The first day of PAX East 2017 began at 10 a.m. By 10:23, WPI’s Interactive Media and Game Development (IMGD) booth was packed.
What began as a collaboration more than a term in the making with University Marketing and Communications manifested March 10–12 as a booth full of color, freebies, and most important, video games. “I'm just really excited to be here,” said Erik Cerini, gesturing toward the vast PAX expanse before greeting a booth visitor with a warm, “Hi! Are you interested in WPI?”
Kelly Zhang welcomes a booth visitor.
Cerini, Kelly Zhang, and Matt Szpunar were the student representatives for this year’s booth, working with Marketing to ensure WPI would have a stronger, more impactful, and professional presence than ever before. Over the course of the weekend, the three, along with a handful of IMGD professors and fellow students, rotated in and out of the booth, taking turns explaining the games on display, directing visitors to appropriate resources, and making them excited about everything going on at WPI, from pre-college programs to the IMGD major itself.
In addition to a strong presence at the convention, IMGD students took to Twitter, posting trivia questions every few hours about their games on display and about WPI in general. If attendees knew an answer to a question, they could tell one of the students at the booth and win a prize. A photographer and writer were also covering the convention and posting snapshots and updates to WPI’s Twitter and Facebook pages, helping those who weren’t attending to get a bit of the PAX experience themselves.
Ichiro Lambe (center) and Francesca Carletto-Leon
participate in a panel moderated by Monty Sharma of
MassDiGI.
The IMGD booth offered four student-created games ranging from virtual reality to 3-D puzzles, ensuring there would be something for everyone to enjoy. Games were chosen based on playability and whether players could jump into the game, get a taste of it, and complete it quickly. Booth visitors could immerse themselves in a horror-themed virtual reality game called ARIN, a single-player twitch platform game called bounce.wav, a 3-D puzzle game called Velum, and a two-player competitive game called Summon Me Something.
“[Summon Me Something] was created by three students in 48 hours for Global Game Jam, and was actually shown first at TouchTomorrow,” Cerini explains, “so we knew it would work well here at PAX."
WPI’s presence wasn’t just felt at booth 15127; some alumni sat on several panels and showcased games in booths of their own around the show floor. Francesca Carletto-Leon, co-founder of Contigo Games studio, along with alums Chris Chung and Ichiro Lambe spent Friday morning on a panel run by Mass DiGI advising aspiring game developers, offering advice on how to improve their game pitches and what they can expect to encounter during the development process. Chung discussed the trials and tribulations of working as a QA tester in games later that afternoon, and on Sunday Carletto-Leon and alum Ken Gagne participated in a panel called “Life After Graduation,” where they reflected on what they learned at WPI and how their education prepared them for, well, life after graduation.
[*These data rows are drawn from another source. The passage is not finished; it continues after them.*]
/-! ## Parity (R369) -/

/-- Whether a number of set bits is odd. -/
def oddBits {w : Nat} (x : BitVec w) : Bool := (List.range w).foldl (fun p i => p != x.getLsbD i) false

/-- The parity bits of a micro-word: even parity over each half with its bit (log 46). -/
def parityOf (w : Micro) : BitVec 2 := BitVec.ofBool (oddBits (bits w 64 64)) ++ BitVec.ofBool (oddBits (bits w 0 64))

/-- A micro-word as the module writes it, and its check. -/
def MicroWord.of (w : Micro) : MicroWord := { word := w, parity := parityOf w }
def MicroWord.ok (x : MicroWord) : Bool := x.parity == parityOf x.word

/-- The parity of a match register. -/
def MatchReg.parityOf (r : MatchReg) : Bool := (r.en != oddBits r.maddr) != oddBits r.paddr

/-- A match register as the module writes it, and its check. -/
def MatchReg.of (en : Bool) (maddr : BitVec 15) (paddr : BitVec 9) : MatchReg :=
  let r : MatchReg := { en := en, maddr := maddr, paddr := paddr, parity := false }
  { r with parity := r.parityOf }
def MatchReg.ok (r : MatchReg) : Bool := r.parity == r.parityOf

/-! ## The sequencer (R368, R373, R374, R380, R383) -/

/-- The micro-state of a routine: the µPC, the stack, the micro-flags N, Z, V, C, the temporaries, MDR and where it was loaded from,
the general registers as the routine sees them, its speculative stores, the ST flags it has set, and its counts: stores issued, deterministic
steps, and micro-steps with TMASK set since the last safe point. -/
structure Routine where
  upc : Nat
  stack : List Nat
  flags : BitVec 4
  t : Vector Word 16
  mdr : Word
  mdrAt : DAddr
  g : Vector Word 32
  stores : List (WordRef × Word)
  issued : Nat
  steps : Nat
  masked : Nat
  stN : Option Bool
  stZ : Option Bool
  stV : Option Bool
  stC : Option Bool

/-- How a micro-step ends: the routine goes on, has ended, or meets a machine check with its cause and the address that MC_ADDR records. -/
inductive MicroEnd where
  | run (r : Routine)
  | done (r : Routine)
  | check (cause : BitVec 8) (addr : Nat)

/-- A general register of a routine. -/
def Routine.gr (r : Routine) (i : BitVec 5) : Word := if i = 0 then 0 else r.g[i.toNat]'(i.isLt)
def Routine.setG (r : Routine) (i : BitVec 5) (v : Word) : Routine := if i = 0 then r else { r with g := r.g.set i.toNat v i.isLt }

/-- The general register that a name stands for (R371). -/
def nameReg (f : FmtA) (x : BitVec 8) : Option (BitVec 5) :=
  if x.toNat < 0x20 then some (bits x 0 5) else if x = 0x31 then some f.rd else if x = 0x32 then some f.ra
  else if x = 0x33 then some f.rb else none

/-- The K operand (R370). -/
def uK (w : Micro) : Word :=
  let k := bits w 0 36
  match uKpos w with
  | 0 => k.setWidth 72
  | 1 => k.signExtend 72
  | _ => k.setWidth 72 <<< 36

/-- A source operand (R371). -/
def Routine.source (r : Routine) (f : FmtA) (pc : DAddr) (w : Micro) (x : BitVec 8) : Word :=
  match nameReg f x with
  | some i => r.gr i
  | none =>
    if x.toNat < 0x30 then r.t[(bits x 0 4).toNat]'((bits x 0 4).isLt)
    else if x = 0x30 then uK w else if x = 0x34 then f.fn.setWidth 72 else if x = 0x35 then r.mdr else daReg pc

/-- A destination written (R371). -/
def Routine.dest (r : Routine) (f : FmtA) (x : BitVec 8) (v : Word) : Routine :=
  match nameReg f x with
  | some i => r.setG i v
  | none => if x = 0x35 then { r with mdr := v } else { r with t := r.t.set (bits x 0 4).toNat v (bits x 0 4).isLt }

/-- The micro-flags. -/
def mkFlags (n z v c : Bool) : BitVec 4 := BitVec.ofBool n ++ BitVec.ofBool z ++ BitVec.ofBool v ++ BitVec.ofBool c

/-- N and Z of a result with V and C. -/
def resFlags (x : Word) (v c : Bool) : BitVec 4 := mkFlags (bit x 71) (x == 0) v c

/-- An ALU operation (R372): the result, if any, and the micro-flags. -/
def aluOp (code : Nat) (a b : Word) (fl : BitVec 4) : M (Option Word × BitVec 4) :=
  let v := bit fl 1
  let c := bit fl 0
  let logic (x : Word) : M (Option Word × BitVec 4) := pure (some x, resFlags x false c)
  match code with
  | 0x01 => pure (some a, resFlags a false false)
  | 0x02 => pure (some b, resFlags b false false)
  | 0x03 => let (x, o, cy) := addCarry a b false; pure (some x, resFlags x o cy)
  | 0x04 => let (x, o, cy) := addCarry a (~~~b) true; pure (some x, resFlags x o cy)
  | 0x05 => logic (a &&& b)
  | 0x06 => logic (a ||| b)
  | 0x07 => logic (a ^^^ b)
  | 0x08 => logic (a &&& ~~~b)
  | 0x09 => let (x, o, cy) := shiftLeft a b.toNat; pure (some x, resFlags x o (cy.getD c))
  | 0x0A => let (x, cy) := shiftRight a b.toNat; pure (some x, resFlags x false (cy.getD c))
  | 0x0B => let (x, cy) := shiftArith a b.toNat; pure (some x, resFlags x false (cy.getD c))
  | 0x0C => let x := a.rotateLeft (b.toNat % 72); pure (some x, resFlags x v c)
  | 0x0D => do
    let da ← regAddr a
    let (x, o) := advance da b.toInt
    return (some (daReg x), mkFlags false false o false)
  | 0x0E => let k := leadingZeros a; pure (some (BitVec.ofNat 72 k), mkFlags false (k == 0) v c)
  | 0x0F => let k := popCount a; pure (some (BitVec.ofNat 72 k), mkFlags false (k == 0) v c)
  | _ => pure (none, fl)

/-- A decimal operand of a UNIT word, with the fault details of R372. -/
def unitDec (r : Routine) (f : FmtA) (op : Nat) (x : BitVec 8) (v : Word) : M Dec :=
  match firstBad (posList v) 0 with
  | none => pure (packedVal (posList v))
  | some i =>
    match nameReg f x with
    | some g => raise (decRegFault op g i)
    | none => if x = 0x35 then raise { cls := clsDecData, faddr := r.mdrAt, detail := at' (BitVec.ofNat 2 op) 70 } else raise (decRegFault op 0 i)

/-- A UNIT operation (R372). -/
def unitOp (r : Routine) (f : FmtA) (w : Micro) (a b : Word) (fl : BitVec 4) : M (Option Word × BitVec 4) :=
  if uUnit w = 0 then pure (none, fl)
  else do
    let x ← unitDec r f 1 (uA w) a
    let y ← unitDec r f 2 (uB w) b
    if uUnit w = 3 then return (none, mkFlags (x.val < y.val) (x.val == y.val) false (x.val ≥ y.val))
    else
      let v := x.val + (if uUnit w = 2 then -y.val else y.val)
      let d := fitDec 17 (v < 0) v.natAbs
      return (some d.word, mkFlags d.neg (d.mag == 0) d.exceeds false)

/-- How many positions a MEM operation covers. -/
def memLen (k : Nat) : Nat := if k ≤ 2 then 18 else if k ≤ 4 then 2 else 1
Francesca Carletto-Leon and Chris Chung following
their panel.
Carletto-Leon explained, “I decided to go to WPI because they separate the game development major into two tracks, a technical one, and one with more of an art focus. But either way, you take classes in both and become a well-rounded developer [by the time you graduate]. I’m working on my own game and it’s really handy to know all of these different aspects of development.”
In addition to their passion and organization—something WPI students and alumni embodied over the course of the weekend—was camaraderie. There were times when the booth was especially crowded, and WPI students who weren’t working the booth but had stopped to say hello quickly donned WPI IMGD shirts and assisted their peers in handling the traffic and explaining the basics of the program to visitors.
Ralph Sutter, IMGD professor and co-advisor of the project, emphasizes the importance of having a booth alongside major companies like Blizzard Entertainment, Nintendo, the Indie MEGABOOTH, and Adult Swim Games. “[PAX] is a great place to be, because everyone is showing off finished products," he said, "and our booth and games show that WPI gives students all the tools and experience they need to make that happen, too.”